The regulatory landscape of Arabidopsis thaliana roots at single-cell resolution
Mike Dorrity
Single-cell genomics provides a view of the state of each cell individually, allowing us to account for factors that confound typical bulk genomics experiments. These factors include cell type, cell cycle progression and developmental stage. With single cell measurements, each of these sources of heterogeneity in a typical biological sample can be deconvolved using the right tools to do so. As we profile single cells for molecular phenotypes beyond transcription, there is even greater potential to resolve individual cell states, but this resolution depends on our ability to leverage computational tools that integrate different types of data.

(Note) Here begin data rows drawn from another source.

/-- Settles O17: each instruction by the cases of its body, the message on a barrier of the own scratchpad by its operation, and the barrier's word by
its fields. That such an operation is a message to the core itself, and that an arrival whose stores are not ordered is kept aside, is the model's choice
(log 80). -/
theorem waitingInstructions : Obligations.WaitingInstructions := by
  unfold Obligations.WaitingInstructions
  refine ⟨⟨fun c d r b s hc => ⟨exec_waitd_empty hc, exec_waitd_takes hc, exec_waitd_waits hc⟩, fun c d b ch s hc => exec_waitw_reads hc⟩,
    fun c chk d a b sb cnt s p n hp hheld => ⟨exec_binit_posts hp hheld, exec_expect_posts hp hheld, fun hstores hc => ?barr,
      fun hstores hc => exec_barr_unreleased hp hc hstores, exec_bwait_waits hp hheld⟩,
    fun c k off op n s u hc hk hoff hop hn => ⟨rfl, rfl, fun hsound => ?own⟩,
    fun gen exp arr beats rest n hgen hexp hn hbeats => ?word⟩
  case barr =>
    split
    · next hd => exact exec_barr_posts hp hc hstores hd
    · next hd => exact exec_barr_waits hp hc hstores hd
  case own =>
    have hbar := State.barOfMsg_own (s := s) (k := k) (op := op) (n := n) hc hoff
    have hcode : bits (s.ownBarMsg c k off op n).arg 63 60 = op := barArg_op hop hk
    have hcount : bits (s.ownBarMsg c k off op n).arg 31 0 = n := barArg_count hn
    have hmesh : (s.ownBarMsg c k off op n).op ≠ 3 := show (0x33 : Nat) ≠ 3 by decide
    refine ⟨fun h => ?arrive, fun h => ?expect, fun h => ⟨?init, ?cleared⟩, fun h => ?wait⟩
    case arrive => exact State.barMsg_performs hbar hsound (barOpOf_arrive hcount (hcode.trans h)) (by omega) hmesh
    case expect => exact State.barMsg_performs hbar hsound (barOpOf_expect hcount (hcode.trans h)) (by omega) hmesh
    case init => exact State.barMsg_performs hbar hsound (barOpOf_init hcount (hcode.trans h)) (by omega) hmesh
    case cleared => rw [barApply, Nat.mod_eq_of_lt hn]
    case wait => exact (State.barMsg_waits hbar hsound (hcode.trans h)).trans (by rw [hcount]; rfl)
  case word =>
    have h : BarFields gen exp arr beats := ⟨by omega, hexp, by omega, hbeats⟩
    have harrived : BarFields gen exp (arr + n) beats := { h with arr_lt := hn }
    intro word
    have hword (g a : Nat) : word g a = barWord g exp a beats rest := (barWord_eq g exp a beats rest).symm
    simp only [hword]
    refine ⟨fun hnonzero hdue hall => ?_, fun hopen => ?_, fun m => h.barApply_expect⟩
    · exact (h.barApply_arrive hn).trans (harrived.barTest_completes (by omega) hnonzero hdue hall)
    · exact (h.barApply_arrive hn).trans (harrived.barTest_open hopen)
end

section
/-! The ends of waits (R217, R222, R243, R280, R281, R342, R347, R435). -/
namespace Sys2Proof.Machine

/-! ### Waits of a context -/

/-- The state after a wait of a context ended with a result in a register, which is there at once. -/
def State.endWith (s : State) (core ctx : Nat) (r : WaitRec) (d : SReg) (v : Nat) : State :=
  (s.writeNow core ctx { dst := .scal d, mask := ones64, val := v, due := 0, fixed := false }).endWait core ctx r

section
variable {core ctx : Nat} {r : WaitRec} {s : State} (hw : (s.ctx core ctx).wait = some r)
include hw

theorem exec_fenceComplete_ends {n : Nat} (hk : r.kind = .fence n) (hdone : s.fenceDone core ctx n = true) :
    exec (.fenceComplete core ctx) s = .next ((s.fenceEnd core n).endWait core ctx r) := by
  show execFenceComplete core ctx s = _
  simp only [execFenceComplete, hw, hk, hdone, if_true, nextState]

/-- WAITD is complete with a flag under its mask, or past its timeout (R342). -/
theorem State.waitdDone_iff {m t since : Nat} {d : SReg} (hk : r.kind = .waitd m t since d) :
    s.waitdDone core ctx = true ↔ s.depmask core ctx &&& m ≠ 0 ∨ (t ≠ 0 ∧ since + t ≤ s.cycle core) := by
  simp only [State.waitdDone, hw, hk, Bool.or_eq_true, Bool.and_eq_true, bne_iff_ne, decide_eq_true_eq]

theorem exec_waitdComplete_ends {m t since : Nat} {d : SReg} (hk : r.kind = .waitd m t since d)
    (hdone : s.depmask core ctx &&& m ≠ 0 ∨ (t ≠ 0 ∧ since + t ≤ s.cycle core)) :
    exec (.waitdComplete core ctx) s
      = .next (((s.takeFlags core ctx m).2.acquire core).endWith core ctx r d (s.depmask core ctx &&& m)) := by
  show execWaitdComplete core ctx s = _
  simp only [execWaitdComplete, (State.waitdDone_iff hw hk).mpr hdone, hw, hk, Bool.not_true, Bool.false_eq_true, if_false]
  rfl

section
variable {n t since : Nat} {d : SReg} (hk : r.kind = .compose n t since d)
include hk

theorem exec_composeComplete_forms (hready : (s.freeze core ctx n).composeReady core ctx n = true) :
    exec (.composeComplete core ctx) s = .next (((s.freeze core ctx n).composed core ctx n).endWith core ctx r d 0) := by
  show execComposeComplete core ctx s = _
  simp only [execComposeComplete, hw, hk, hready, if_true]
  rfl

theorem exec_composeComplete_gives_up (hbusy : (s.freeze core ctx n).composeReady core ctx n = false) (hlate : since + t ≤ s.cycle core) :
    exec (.composeComplete core ctx) s = .next (((s.freeze core ctx n).unfreeze core ctx).endWith core ctx r d 1) := by
  show execComposeComplete core ctx s = _
  simp only [execComposeComplete, hw, hk, hbusy, hlate, Bool.false_eq_true, if_false, if_true]
  rfl

end

section
variable {key cmp t since last ask : Nat} {d : SReg} (hk : r.kind = .wfm key cmp t since last d ask) (hruns : (s.core core).period ≠ 0)
include hk

/-- WFM ends with the value read where it differs, or past its timeout (R435). -/
theorem State.wfmRead_ends {v : Nat} (hdone : v ≠ cmp ∨ (t ≠ 0 ∧ since + t ≤ s.cycle core)) :
    s.wfmRead core ctx v = (s.acquire core).endWith core ctx r d v := by
  have hcond : (v ≠ cmp || (t != 0 && decide (since + t ≤ s.cycle core))) = true := by simpa using hdone
  simp only [State.wfmRead, hw, hk]
  exact if_pos hcond

include hruns

theorem exec_wfmReread_ends (hspad : isSram key = false)
    (hdone : Memory.readN s.mem key 8 ≠ cmp ∨ (t ≠ 0 ∧ since + t ≤ s.cycle core)) :
    exec (.wfmReread core ctx) s = .next ((s.acquire core).endWith core ctx r d (Memory.readN s.mem key 8)) := by
  show execWfmReread core ctx s = _
  simp only [execWfmReread, hw, hk, if_neg hruns, hspad, Bool.false_eq_true, if_false, State.wfmRead_ends hw hk hdone, nextState]

/-- WFM on a word of cellar SRAM with no read on its way asks its home again (R190, R435). -/
theorem exec_wfmReread_asks (hsram : isSram key = true) (hask : ask = 0) :
    exec (.wfmReread core ctx) s = .next ((s.wfmAsk core ctx key 0).modCtx core ctx fun x =>
      { x with wait := some { r with kind := .wfm key cmp t since last d s.nextMsg } }) := by
  show execWfmReread core ctx s = _
  simp only [execWfmReread, hw, hk, if_neg hruns, hsram, hask, if_true, ne_eq, not_true, if_false, nextState]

We used profiling of open chromatin by single cell ATAC-seq (scATAC) alongside previously generated transcriptional profiling data from single cell RNA-sequencing (scRNA) to discern cell states of the root of Arabidopsis thaliana, the continuously-developing tissue that is responsible for the acquisition of nutrients and water required for plant growth. These cell states can be visualized in a UMAP dimensionality reduction plot (Figure 1A). The power of scATAC-seq to identify cell type-specific accessible sites can be visualized simply by “pseudobulking” cells of each type and examining average cutcounts per site (Figure 1B).

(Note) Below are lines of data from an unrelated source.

-- ==== Sys2Proof/Decode.lean ====
section
/-! DEFINITION. The decoder of command words, total and rejecting by name, with the byte lanes it reads a word from,
and after it the encoder (30_encoding.md R60-R63, 20_memory.md R44). -/

namespace Sys2Proof

/-- Why a command is no instruction. The two word reasons are the engine's `ILLEGAL` (60_exceptions.md R156). -/
inductive Reject where
  /-- Fewer than eight bytes were given: every command is exactly one 64-bit word (30_encoding.md R67). -/
  | tooShort
  /-- One of bits 63:4 is set (30_encoding.md R62). -/
  | reservedBits
  /-- OPCODE 0x8 to 0xF with bits 63:4 clear (30_encoding.md R63). -/
  | reservedOpcode
  deriving DecidableEq, Repr

/-- OPCODE, bits 3:0 (30_encoding.md R60). -/
def opcodeField (w : Word) : BitVec 4 := w.extractLsb' 0 4

/-- RSVD, bits 63:4 (30_encoding.md R60). -/
def reservedField (w : Word) : BitVec 60 := w.extractLsb' 4 60

/-- The command of an OPCODE value (30_encoding.md R61). -/
def ofOpcode (op : BitVec 4) : Except Reject Instr :=
  match op.toNat with
  | 0x0 => .ok .nop
  | 0x1 => .ok .config
  | 0x2 => .ok .red
  | 0x3 => .ok .inv
  | 0x4 => .ok .onCurve
  | 0x5 => .ok .dbl
  | 0x6 => .ok .add
  | 0x7 => .ok .smul
  | _ => .error .reservedOpcode

/-- The command of a 64-bit word, from the word alone (30_encoding.md R60, R62, R63). -/
def decodeWord (w : Word) : Except Reject Instr :=
  if reservedField w ≠ 0 then .error .reservedBits else ofOpcode (opcodeField w)

/-- The eight byte lanes of a word: lane `i` is bits `[8i+7 : 8i]` (20_memory.md R44). -/
def lanesOf (v : Word) : List Byte := (List.range 8).map fun i => v.extractLsb' (8 * i) 8

/-- The word whose lane `i` is the `i`-th byte given (20_memory.md R44). -/
def ofLanes (lanes : List Byte) : Word := lanes.foldr (fun b acc => (acc <<< 8) ||| b.setWidth 64) 0

/-- The first command of a list of bytes, with the bytes after it: each command is one 64-bit word (30_encoding.md
R67) in the lane order of 20_memory.md R44. -/
def decodeBytes (bytes : List Byte) : Except Reject (Instr × List Byte) :=
  if bytes.length < 8 then .error .tooShort
  else
    match decodeWord (ofLanes (bytes.take 8)) with
    | .ok i => .ok (i, bytes.drop 8)
    | .error r => .error r

/-- The command the decoder reads from the word whose low `nbits` bits are `w`, every bit above them 0; bit 0 of `w`
is bit 0 of the command word. Nothing has more than 64 bits (30_encoding.md R67). -/
def decodeTableWord (nbits w : Nat) : Option Instr :=
  if nbits ≤ 64 then
    match decodeBytes (lanesOf (BitVec.ofNat 64 (w % 2 ^ nbits))) with
    | .ok (i, _) => some i
    | .error _ => none
  else none

/-- The OPCODE value of a command (30_encoding.md R61). -/
def opcodeOf : Instr → BitVec 4
  | .nop => 0x0
  | .config => 0x1
  | .red => 0x2
  | .inv => 0x3
  | .onCurve => 0x4
  | .dbl => 0x5
  | .add => 0x6
  | .smul => 0x7

/-- The command word of a command: RSVD zero above its OPCODE (30_encoding.md R60, R61). -/
def encode (i : Instr) : Word := (0 : BitVec 60) ++ opcodeOf i

/-- The bytes of a command word as the bus carries them (20_memory.md R44). -/
def encodeBytes (i : Instr) : List Byte := lanesOf (encode i)

end Sys2Proof
end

We combined these scATAC-seq data with previous root scRNA-seq data (Ryu et al. 2019 Plant Physiol 179, 1444) to link cell states in these two data types. Using dataset integration tools (Stuart 2019 Cell 177, 1888), we generated a co-embedding of root cells from both scATAC-seq and scRNA-seq sources (Figure 2A). Using this co-embedding, we were able to predict gene expression levels in cells from our scATAC-seq experiment. With these integrated data, we asked whether we could we link the expression level of transcription factors, the regulatory proteins responsible for switching genes on and off, to the accessible sites that “open” up in root epidermis cells. We found that transcription factors like TTG2, which has an epidermis-specific expression pattern, can be linked to individual accessible regions of the genome, providing a first step toward building stepwise models of gene regulatory programs that are deployed during development (Figure 2B).